Three lessons that turn patient gardeners into great content strategists
It’s Chelsea Flower Show week here in the UK … and a sunny one, at that! It’s the time when the whole country turns to thoughts of horticulture. For me, each year, it also has me thinking about the lessons that a lifetime of gardening has taught me about the broader world. Time has shown me that gardening and the business world aren’t that different. Both are filled with endless challenge, the possibilities of rich reward and total disaster, and a very long list of pests. Both reward patience, research, and perseverance.
When it comes to talking corporate content strategy, particularly in the B2B space, I offer you three horticulturally-inspired lessons.

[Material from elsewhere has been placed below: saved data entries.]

-- ==== Sys2Proof/Tests/Slice0.lean ====
section
/-! SUPPORT. The model's own tests. Expected results come from spec/95_test_vectors.md, by the vector each docstring
names, or from the example of the rule it names. The last part shows, for every statement with hypotheses, that
concrete states meet them. -/

namespace Sys2Proof.Tests
open Sys2Proof.Machine

/-! ### Well-formedness: a system word may not be the word of another row -/

theorem test_wf_refuses_sys_0E0 : (Instr.sys 0x0E0#12).wf = false := by decide
theorem test_wf_refuses_sys_0EE : (Instr.sys 0x0EE#12).wf = false := by decide
theorem test_wf_admits_the_neighbours : ∀ a ∈ [0x0DF#12, 0x0E1#12, 0x0ED#12, 0x0EF#12, 0x1E0#12], (Instr.sys a).wf = true := by
  decide

/-! ### Decoding: words written out from the encodings of R90 -/

theorem test_decode_family_0 : [0x00E0#16, 0x00EE#16, 0x0123#16, 0x00FD#16].map decode =
    [.ok .cls, .ok .ret, .ok (.sys 0x123#12), .ok (.sys 0x0FD#12)] := rfl
theorem test_decode_jumps : [0x1ABC#16, 0x220A#16, 0xB210#16].map decode =
    [.ok (.jp 0xABC#12), .ok (.call 0x20A#12), .ok (.jpOff 0x210#12)] := rfl
theorem test_decode_skips : [0x3A42#16, 0x4205#16, 0x5120#16, 0x9120#16, 0xE59E#16, 0xE5A1#16].map decode =
    [.ok (.seImm 0xA 0x42#8), .ok (.sneImm 2 0x05#8), .ok (.seReg 1 2), .ok (.sneReg 1 2), .ok (.skp 5), .ok (.sknp 5)] := rfl
theorem test_decode_loads : [0x6AFF#16, 0x71FF#16, 0x8120#16, 0xC10F#16].map decode =
    [.ok (.ldImm 0xA 0xFF#8), .ok (.addImm 1 0xFF#8), .ok (.ldReg 1 2), .ok (.rnd 1 0x0F#8)] := rfl
theorem test_decode_family_8 : [0x8AB1#16, 0x8AB2#16, 0x8AB3#16, 0x8AB4#16, 0x8AB5#16, 0x8AB6#16, 0x8AB7#16, 0x8ABE#16].map decode =
    [.ok (.orReg 0xA 0xB), .ok (.andReg 0xA 0xB), .ok (.xorReg 0xA 0xB), .ok (.addReg 0xA 0xB),
     .ok (.sub 0xA 0xB), .ok (.shr 0xA 0xB), .ok (.subn 0xA 0xB), .ok (.shl 0xA 0xB)] := rfl
theorem test_decode_index_and_display : [0xA123#16, 0xDAB5#16].map decode =
    [.ok (.ldI 0x123#12), .ok (.drw 0xA 0xB 5)] := rfl
theorem test_decode_family_F : [0xF307#16, 0xF30A#16, 0xF315#16, 0xF318#16, 0xF31E#16, 0xF329#16, 0xF333#16, 0xF355#16,
      0xF365#16].map decode =
    [.ok (.ldFromDt 3), .ok (.ldKey 3), .ok (.ldDt 3), .ok (.ldSt 3), .ok (.addI 3), .ok (.ldFont 3), .ok (.ldBcd 3),
     .ok (.stRegs 3), .ok (.ldRegs 3)] := rfl
/-- T-ENC-6 to T-ENC-11. -/
theorem test_decode_refuses : ∀ w ∈ [0x5121#16, 0x912F#16, 0x8128#16, 0x812F#16, 0xE1A0#16, 0xF108#16, 0xF090#16],
    decode w = .error (.unknownOpcode w) := by
  simp only [List.forall_mem_cons]
  exact ⟨rfl, rfl, rfl, rfl, rfl, rfl, rfl, by simp⟩
/-- A byte stream is decoded high byte first, and a lone byte is no instruction (R57, R80). -/
theorem test_decode_bytes : decodeBytes [0x6A#8, 0xFF#8, 0x12#8] = .ok (.ldImm 0xA 0xFF#8, [0x12#8]) ∧
    decodeBytes [0x6A#8] = .error .truncated := ⟨rfl, rfl⟩
theorem test_decode_table_word : decodeTableWord 16 0x6AFF = some (.ldImm 0xA 0xFF#8) ∧
    decodeTableWord 16 0x5121 = none := ⟨rfl, rfl⟩
/-- T-SRC-9. -/
theorem test_extract_field : extractField 0x6789#16 0x0F00#16 = .ok 0x7#16 ∧
    extractField 0x6789#16 0xFFFF#16 = .error (.invalidMask 0xFFFF#16) := ⟨rfl, rfl⟩

/-! ### One cycle -/

/-- The start state of the vectors: reset, every quirk flag false, F = 500, display off, no key down. -/
def base : State :=
  { State.reset with
    cfg := { defaultConfig with qLogic := false, qShift := false, qJump := false, qLoadStore := false, freq := 500 }
    fb := fbOff
    inputs := [{ keys := 0, draw := 0, pick := 0 }] }

/-- The start state with every quirk flag true. -/
def quirks : State :=
  { base with cfg := { base.cfg with qLogic := true, qShift := true, qJump := true, qLoadStore := true } }

/-- The start state with one input to come. -/
def given (keys : BitVec 16) (draw : Byte) (pick : RegIdx) : State := { base with inputs := [{ keys, draw, pick }] }
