-- ==== Sys2Proof/Syntax.lean ====
section
/-! DEFINITION. The instructions and events of the K4: one constructor per row of spec/opcode_table.json.

Rows with an encoding carry the fields that spec/02 R42 and their entries give them; `m` is the switch marker
(spec/02 R29). Rows without an encoding are the part's other indivisible steps (spec/95); their doc starts with
EVENT, and their fields name what the event is about. The bundle's prefix words are not part of an instruction:
`Cur` in Machine/State.lean holds them while the bundle executes. -/

namespace Sys2Proof

/-- The type of a floating-point operand (spec/02 R49). -/
inductive FpType where
  | f32 | f64 | f16 | bf16
  deriving DecidableEq, Repr

/-- The five rounding modes, codes 0 to 4 (spec/04 R96). -/
inductive RMode where
  | rne | rtz | rup | rdn | rna
  deriving DecidableEq, Repr

/-- The operations an atomic performs at its home (spec/12 R267, R268). -/
inductive AtomicOp where
  | add | and | or | xor | xchg | smin | smax | umin | umax | cas | fadd | fadda (saturate : Bool) | lr | sc | fmax | fmin
  deriving DecidableEq, Repr

/-- Who holds a lease (spec/11 R229). -/
inductive Holder where
  | l1 (core : Nat) | rdc (die : Nat)
  deriving DecidableEq, Repr

/-- The better of the two sampling sets of a local store, or neither (spec/11 R255). -/
inductive CarveMove where
  | moreL1 | lessL1 | stay
  deriving DecidableEq, Repr

/-- Port states, codes 0 to 4 (spec/15 R332). -/
inductive PortState where
  | down | training | up | degraded | fenced
  deriving DecidableEq, Repr

/-- The two kinds of trap that an encoding takes (spec/02 R52). -/
inductive EncodingFate where
  | illegal | reserved
  deriving DecidableEq, Repr

/-- The fault kinds, codes 0x01 to 0x0B (spec/20 R420). -/
inductive FaultKind where
  | page | pageAttribute | writeProtection | protectionKey | access | alignment | unsupportedAtomic | freeThread
  | codeIntegrity | denArea | peerUnreachable
  deriving DecidableEq, Repr

/-- The sources of trace records (spec/14 R310). -/
inductive TraceSource where
  | core (i : Nat) | matrix (cluster : Nat) | row (cluster : Nat) | brock (cluster : Nat) | copy (core : Nat)
  | hub (i : Nat)
  deriving DecidableEq, Repr

/-- Where an uncorrectable soft error strikes: the structure classes of spec/20 R443. -/
inductive SoftLoc where
  | vreg (core slot lane reg : Nat)
  | sreg (core slot reg : Nat)
  | l1Line (core line : Nat)
  | teamWord (core : Nat) (team : Nat) (word : Nat)
  | privLine (core ctx grid va : Nat)
  | icache (core line : Nat)
  | tlb (entry : Nat)
  | lastPage (core slot lane : Nat)
  | walker (entry : Nat)
  | l2Line (line : Nat)
  | rdcLine (die line : Nat)
  | hbmLine (line : Nat)
  | accElem (cluster tile elem : Nat)
  | weightBlock (cluster block : Nat)
  | staged (cluster : Nat) (seq : Word)
  | denOrReservation (ctx grid : Nat)
  | hub (ctx : Nat)
  | unowned
  deriving DecidableEq, Repr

ONE: PLANT THE THINGS SUITED TO THRIVE IN YOUR ENVIRONMENT
If you’re starting a new garden from scratch, the advice is always to wait for a year. Watch the way the sun falls on the ground through the seasons. Test the soil. See what’s coming up naturally. Few gardeners can resist the temptation, however, of sticking plants in right away. And most have wasted their money on beautiful specimens that looked great initially, but wasted away because they were in the wrong place.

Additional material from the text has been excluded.